Comparing your results relative to each other and the above in a spreadsheet
18.7 1.000 00124F8B 1200011 1.000
13.3 0.711 000F424E 1000014 0.833
9.8 0.524 000AAE65 700005 0.583
9.9 0.529 000AAE6A 700010 0.583
It shows that the various stages as I have measured also show improvements and that -O3 is slightly slower.
Analyze what happened.
void soft_delay(void) {
for (volatile uint32_t i=0; i<2000000; ++i) { }
}
because this counts up AND is volatile the compiler cannot do the usual count down and save an instruction (subs then bne rather than add, cmp, bcc)
-O0 code
soft_delay:
PUSH {r3,lr} allocate space for i
MOV r0,#0 i = 0
STR r0,[sp,#0] i = 0
B L6.14
L6.8:
LDR r0,[sp,#0] read i from memory
ADD r0,r0,#1 increment i
STR r0,[sp,#0] save i to memory
L6.14:
LDR r1,L6.24 read max value
LDR r0,[sp,#0] read i from memory
CMP r0,r1 compare i and max value
BCC L6.8 branch if unsigned lower
POP {r3,pc} return
I should have examined the code first L6.24 should have been 2000000 not 2000000 - 1. You left this out of your question.
No optimization generally means just bang out the code in order as in the high level language.
r3 doesn't need to be preserved neither does LR but the variable is volatile so it needs space on the stack the compiler chose to do it this way for this optimization level pushing lr allows for it to pop pc at the end.

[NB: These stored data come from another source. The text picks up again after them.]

/-- QWR (R291): the doorbell admits packets, or is refused and sets ERR. DEDUCED, log 27. -/
def writeQwr (s : State) (p q v : Nat) : State :=
  let x := queueOf s p q
  if wrBeyond x v then modQueue s p q (fun x => { x with err := true })
  else bumpSeq (modQueue s p q (fun x => { x with wr := v, rung := if unstarted x then x.rung else s.seq, ready := if unstarted x then x.ready else s.gtime }))

/-- QBASE (R290): ignored while EN is 1. -/
def writeQbase (s : State) (p q : Nat) (v : W64) : State :=
  if (queueOf s p q).en then s
  else modQueue s p q (fun x => { x with base := BitVec.ofNat 64 (2 ^ 12 * bits v.toNat 12 43), rd := 0, wr := 0, start := 0, gen := x.gen + 1, waited := false })

/-- QCTL (R290): the size changes only while EN is 0 and within its range; a queue moved to another die leaves its
thread. DEDUCED, log 27. -/
def writeQctl (s : State) (p q : Nat) (v : W64) : State :=
  let n := v.toNat
  let die := bits n 28 2
  let sz := bits n 16 5
  let moved := (queueOf s p q).die != die
  let s := modQueue (if moved then unbindQueue s p q else s) p q (fun x => { x with
    en := bits n 31 1 == 1, die := die, tenant := bits n 8 4
    log2sz := if !x.en && decide (4 ≤ sz) && decide (sz ≤ 16) then sz else x.log2sz
    ready := if x.en then x.ready else s.gtime })
  if moved then checkpoint s die else s

/-- QSTAT (R290, R336): a 1 clears QFLT, which lets the queue start packets and retries a completion that failed, or
ERR. -/
def writeQstat (s : State) (p q : Nat) (ones : W64) : State :=
  let s := if ones.getLsbD 2 then modQueue s p q (fun x => { x with err := false }) else s
  if ones.getLsbD 3 then
    modQueue s p q (fun x => { x with qflt := false, ready := s.gtime, pkts := x.pkts.map (fun k =>
      if k.2.status.isSome && !k.2.written then (k.1, { k.2 with effect := true }) else k) })
  else s

/-- A queue's register written; `d` is the word after the write, `ones` the bits written as 1. -/
def queueWrite (s : State) (p q o : Nat) (d ones : W64) : State :=
  match o with
  | 0x00 => writeQbase s p q d
  | 0x08 => writeQctl s p q d
  | 0x10 => writeQwr s p q (bits d.toNat 0 32)
  | 0x20 => writeQstat s p q ones
  | _ => s

/-! ## Stopping, starting and moving frames (R321, R347 to R349) -/

/-- The queues of a partition unbound, and their blocked DEPWAITs completed KILLED (R349 step 1). -/
def stopQueues (s : State) (p : Nat) : State :=
  (partOf s p).queues.foldl (fun s q =>
    let s := unbindQueue s p q.1
    if q.2.blocked then
      q.2.pkts.foldl (fun s k => if pkType k.2.words == 2 && k.2.status.isNone then endDepwait s p q.1 k.1 4 else s) s
    else s) s

/-- COPYBs of a partition stopped at their chunk boundary, completed KILLED (R349 step 4). -/
def stopCopies (s : State) (p : Nat) : State :=
  s.ms.copies.foldl (fun s c => match c.2.who with
    | .packet pp q idx =>
      if pp == p then endEffect { s with ms := { s.ms with copies := mdel c.1 s.ms.copies } } p q idx 4 else s
    | .ctx _ => s) s

/-- Every launch of a partition killed (R330, R349 step 3). -/
def stopLaunches (s : State) (p : Nat) : State :=
  let mine := s.launches.filter (fun (l : Nat × Launch) => l.2.part == p && !l.2.ending)
  pumpAll (mine.foldl (fun s l => killLaunch s l.1) s)

/-- PACTL.EN written from 1 to 0 (R349); a start still waited for is called off. -/
def stopPartition (s : State) (p : Nat) : State :=
  if !(partOf s p).en then modPart s p (fun x => { x with enWanted := false })
  else
    let s := modPart s p (fun x => { x with en := false, enWanted := false, stopped := false, decisions := [], reserve := none,
                                            retryAt := [], poolRetry := [], writeRetry := [] })
    stopCopies (stopLaunches (stopQueues s p) p) p

/-- A partition that starts: its queues' packets can start from now on (R302, R349). -/
def enabled (now : Nat) (x : Partition) : Partition :=
  { x with en := true, stopped := false, queues := x.queues.map (fun q => (q.1, { q.2 with ready := now })) }

/-- PACTL.EN written as 1 (R349): at once where the partition is stopped, else once it is. -/
def startPartition (s : State) (p : Nat) : State :=
  let x := partOf s p
  if x.en then s
  else if x.stopped then modPart s p (enabled s.gtime)
  else modPart s p (fun x => { x with enWanted := true })

/-- Whether every effect of a stop has ended (R349). -/
def stopEnded (s : State) (p : Nat) : Bool :=
  let x := partOf s p
  !x.en && !x.stopped && x.queues.all (fun q => (openPkts q.2).isEmpty)
    && s.ctxs.all (fun c => c.2.part != p || c.2.phase == .free)
    && s.launches.all (fun l => l.2.part != p)

/-- A frame that a PFRAMES write names belongs to another partition, or is on its way to one (R348). -/
def frameTaken (s : State) (p f : Nat) : Bool :=
  let x := mget {} f s.frames
  x.owner.any (· != p) || x.joins.any (· != p)

/-- One frame as a PFRAMES write leaves it (R348): reassignment begins, or it joins at once or after its scrub. -/
def moveFrame (s : State) (p f : Nat) (want : Bool) : State :=
  let x := mget {} f s.frames
  let put : Frame → State := fun y => { s with frames := mput f y s.frames }
  if want then
    if x.scrub then put { x with joins := some p }
    else if x.owner == some p then s
    else put { x with owner := some p }
  else if x.owner == some p then
    let s := put { x with scrub := true, joins := none }
    (frameCtxs s f).foldl (fun s c => requestPreempt s c.1 true) s
  else if x.joins == some p then put { x with joins := none }
  else s

/-- PFRAMES written (R348): refused whole, or its frames begin to move. -/
def writePframes (s : State) (p : Nat) (v : W64) : State :=
  if (upTo 64).any (fun f => v.getLsbD f && frameTaken s p f) then modPart s p (fun x => { x with err := true })
  else
    let s := modPart s p (fun x => { x with frames := v, busy := true })
    let s := (upTo 64).foldl (fun s f => moveFrame s p f (v.getLsbD f)) s
    requestDispatch (reviseReservation (settleFrames s p) p) p

/-- Administration registers written; `mask` holds the bits of the written bytes. DEDUCED, log 33. -/
def adminWrite (s : State) (p o : Nat) (d ones mask : W64) : State :=
  match o with
  | 0x00 =>
    let s := if ones.getLsbD 61 then modPart s p (fun x => { x with err := false }) else s
    if !mask.getLsbD 63 then s
    else if d.getLsbD 63 then startPartition s p
    else stopPartition s p
  | 0x08 => writePframes s p d
  | 0x10 => modPart s p (fun x => { x with root := BitVec.ofNat 64 (2 ^ 16 * bits d.toNat 16 36) })
  | 0x18 => modPart s p (fun x => { x with qpriv := BitVec.ofNat 128 (2 ^ 64 * (x.qpriv.toNat / 2 ^ 64) + d.toNat) })
  | 0x20 => modPart s p (fun x => { x with qpriv := BitVec.ofNat 128 (2 ^ 64 * d.toNat + x.qpriv.toNat % 2 ^ 64) })
  | _ => s

/-! ## Partition registers written (R319, R324, R351) -/

/-- A value clamped to a range. -/
def clampTo (n lo hi : Nat) : Nat := max lo (min n hi)

/-- A write of PSAVEB or PSAVEL lets pre-emptions whose record could not be written be retried (R336). -/
def poolWritten (x : Partition) : Partition :=
  { x with poolRetry := x.writeRetry.foldl (fun l c => sinsert c l) x.poolRetry, writeRetry := [], poolFreed := true }

/-- Partition registers written. -/
def partRegWrite (s : State) (p o : Nat) (d ones : W64) : State :=
  let n := d.toNat
  let at_ : Nat → Nat → W64 := fun lo w => BitVec.ofNat 64 (bits n lo w * 2 ^ lo)
  modPart s p (fun x => match o with
    | 0x4000 => { x with starve := clampTo (bits n 0 17) 1000 100000 }
    | 0x4008 => { x with tgang := clampTo (bits n 0 20) 100 100000 }
    | 0x4010 => { x with tcomp := clampTo (bits n 0 20) 1000 100000 }
    | 0x4018 => { x with ppre := if bits n 0 20 == 0 then 0 else clampTo (bits n 0 20) 100 100000 }
    | 0x4020 => { x with tvec := at_ 5 50 }
    | 0x4028 => poolWritten { x with saveb := at_ 16 39 }
    | 0x4030 => poolWritten { x with savel := bits n 0 16 }
    | 0x4038 => { x with fqbase := at_ 12 43 }
    | 0x4040 => { x with fqen := bits n 31 1 == 1, fqvec := bits n 0 11,
                         fqlog2 := if 4 ≤ bits n 16 5 && bits n 16 5 ≤ 16 then bits n 16 5 else x.fqlog2 }
    | 0x4050 => { x with fqrd := bits n 0 32 }
    | 0x4060 => { x with inv := x.inv && !ones.getLsbD 3, pool := x.pool && !ones.getLsbD 2,
                         lost := x.lost && !ones.getLsbD 1, ovr := x.ovr && !ones.getLsbD 0 }
    | 0x40C0 => { x with compv := bits n 0 11 }
    | 0x40C8 => { x with lease := clampTo (bits n 0 10) 2 1000 }
    | 0x40D0 => { x with mrbase := at_ 6 49 }
    | 0x40D8 => { x with mrcnt := bits n 0 16 }
    | 0x40E0 => { x with epbase := at_ 6 49 }
    | 0x40E8 => { x with epcnt := bits n 0 16 }
    | _ => x)

/-! ## Mailbox, management, identity (R344, R356, R365, R366, R369) -/

/-- MBCMD written (R365): ignored while a command runs; a nonzero CMD starts one. An unknown one ends at once with RESULT 4, a
RESET with an ARG it does not know with RESULT 1. A command that has ended is pending with 0x100 + its RESULT. -/
def writeMbcmd (s : State) (d mask : W64) : State :=
  if s.md.busy then s
  else
    let cmd := bits d.toNat 0 8
    let m := { s.md with arg := BitVec.ofNat 32 (bits d.toNat 32 32), cmd := BitVec.ofNat 8 cmd }
    if !mask.getLsbD 0 || cmd == 0 then { s with md := m }
    else { s with md := { m with busy := true, pending := if 5 < cmd then 0x104 else if cmd == 5 && decide (2 < bits d.toNat 32 32) then 0x101 else cmd } }

/-- Eight bytes of the mailbox buffer written. -/
def writeBuf (s : State) (o : Nat) (d : W64) : State :=
  { s with md := { s.md with buf := (upTo 8).foldl (fun m k => mput (o + k) (d.extractLsb' (8 * k) 8) m) s.md.buf } }

/-- Mailbox registers written; a length above 4,096 is kept. DESIGN CHOICE, log 115. -/
def mailWrite (s : State) (o : Nat) (d mask : W64) : State :=
  if o == 0 then writeMbcmd s d mask
  else if o == 0x10 then { s with md := { s.md with mblen := bits d.toNat 0 13 } }
  else if 0x1000 ≤ o && o < 0x2000 then writeBuf s (o - 0x1000) d
  else s

/-- Whether power or temperature asks for a lower clock (R367). DEDUCED, log 61. -/
def isHot (m : Mod) : Bool := decide (m.pwrcap < m.pwrnow) || decide (100 ≤ m.temp)

/-- Since when both conditions of R367 have been clear. DEDUCED, log 61. -/
def noteClear (s : State) (m : Mod) : Mod :=
  { m with clearSince := if isHot m then none else match m.clearSince with | some t => some t | none => some s.gtime }

/-- Management registers written (R366, R367, R369). -/
def mgmtWrite (s : State) (o : Nat) (d : W64) : State :=
  let m := s.md
  match o with
  | 0x00 => { s with md := noteClear s { m with pwrcap := clampTo (bits d.toNat 0 12) 600 2800 } }
  | 0x28 => { s with md := { m with cecnt := d } }
  | 0x30 => { s with md := { m with uecnt := d } }
  | 0x38 => { s with md := { m with sealcnt := d.truncate 32 } }
  | 0x40 => { s with ms := { s.ms with ccfail := d } }
  | _ => s

/-! ## Apertures, windows and MSI-X (R351, R353, R354) -/

/-- The assigned bits of an aperture entry (R353), and of the two words of an inbound window (R354). -/
def apertureMask : W64 := 0xC000FFFFFFF01FFF
def inboundMask (second : Bool) : W64 := if second then 0x000FFFFFFFFFF000 else 0xC00FFFFFFFFFF000

/-- A byte of an MSI-X table written in the layout PCI Express defines; the pending bits are read-only. An entry
unmasked while pending sends its message. PRESUMED, log 32. -/
def msixPut (s : State) (p o : Nat) (b : Byte) : State :=
  if 0x8000 ≤ o then s
  else
    let v : Byte := match o % 16 with
      | 0 => b &&& 0xFC
      | 12 => b &&& 1
      | 13 => 0
      | 14 => 0
      | 15 => 0
      | _ => b
    let s := { s with msix := mput (65536 * p + o) v s.msix }
    let vec := o / 16
    let k := 0x8000 + vec / 8
    if o % 16 == 12 && v == 0 && (msixByte s p k).getLsbD (vec % 8) then
      raiseIrq { s with msix := mput (65536 * p + k) (msixByte s p k &&& ~~~(BitVec.ofNat 8 (2 ^ (vec % 8)))) s.msix } p vec
    else s

/-- Bytes of an MSI-X table written. PRESUMED, log 32. -/
def msixWrite (s : State) (p o : Nat) (d mask : W64) : State :=
  (upTo 8).foldl (fun s k => if mask.getLsbD (8 * k) then msixPut s p (o + k) (d.extractLsb' (8 * k) 8) else s) s

/-! ## A write -/

/-- The register word at an offset written: `d` is the word after the write, `ones` the bits written as 1, `mask` the bits
of the written bytes (R14, R342). DEDUCED, log 33. -/
def cfgPut (s : State) (off : Nat) (d ones mask : W64) : State :=
  if off == 0x08 then
    if (upTo 16).any (fun p => (partOf s p).en) then s else { s with md := { s.md with modid := bits d.toNat 0 12 } }
  else if 0x1000 ≤ off && off < 0x2000 then adminWrite s ((off - 0x1000) / 0x100) (off % 0x100) d ones mask
  else if 0x10000 ≤ off && off < 0x18000 then { s with apertures := mput ((off - 0x10000) / 8) (d &&& apertureMask) s.apertures }
  else if 0x18000 ≤ off && off < 0x18100 then
    { s with inbound := mput ((off - 0x18000) / 8) (d &&& inboundMask (off / 8 % 2 == 1)) s.inbound }
  else if off == 0x20008 then { s with md := { s.md with master := d.getLsbD 30 } }
  else if 0x30000 ≤ off && off < 0x32000 then mailWrite s (off - 0x30000) d mask
  else if 0x40000 ≤ off && off < 0x40100 then mgmtWrite s (off - 0x40000) d
  else
    match blockPart off, msixPart off with
    | some p, _ =>
      let o := off % 0x100000
      if o < 0x2000 then queueWrite s p (o / 0x40) (o % 0x40) d ones else partRegWrite s p o d ones
    | none, some p => msixWrite s p (off % 0x10000) d mask
    | none, none => s

/-- `n` bytes written at an offset, within an aligned word. DEDUCED, log 33. -/
def cfgWrite (s : State) (off n : Nat) (v : Nat) : State :=
  let sh := 8 * (off % 8)
  let mask : W64 := BitVec.ofNat 64 ((2 ^ (8 * n) - 1) * 2 ^ sh)
  let ones : W64 := BitVec.ofNat 64 (v % 2 ^ (8 * n) * 2 ^ sh) &&& mask
  let o := off / 8 * 8
  cfgPut s o ((cfgRead s o &&& ~~~mask) ||| ones) ones mask

/-- Whether an access is one a register takes: 4 or 8 bytes, naturally aligned (R134). DEDUCED, log 33. -/
def cfgShape (off n : Nat) : Bool := (n == 4 || n == 8) && off % n == 0

end Sys2Proof.Machine
end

push is a pseudo instruction for stm (stmdb) so 8 is subtracted from the stack pointer then the registers are saved in order so if the sp was at 0x1008 then it changes to 0x1000 and writes r3 to 0x1000 and lr to 0x1004 so for the rest of this function it uses sp+0 which is 0x1000 in this example. The r3 and the push used in this way is to allocate a location for the variable i in the code.
-O1 version
soft_delay:
PUSH {r3,lr} allocate space
MOV r0,#0 i = 0
STR r0,[sp,#0] i = 0
LDR r0,L6.24 read max/test value
B L6.16
L6.10:
LDR r1,[sp,#0] load i from memory
ADD r1,r1,#1 increment i
STR r1,[sp,#0] save i to memory
L6.16:
LDR r1,[sp,#0] read i from memory
CMP r1,r0 compare i with test value
BCC L6.10 branch if unsigned lower
POP {r3,pc}
The primary difference between -O0 and -O1 in this case is the -O0 version reads the max value every time through the loop. The -O1 version reads it outside the loop one time.
-O0
08000208 <L6.8>:
8000208: 9800 ldr r0, [sp, #0]
800020a: 3001 adds r0, #1
800020c: 9000 str r0, [sp, #0]
800020e: 4902 ldr r1, [pc, #8] ; (8000218 <L6.24>)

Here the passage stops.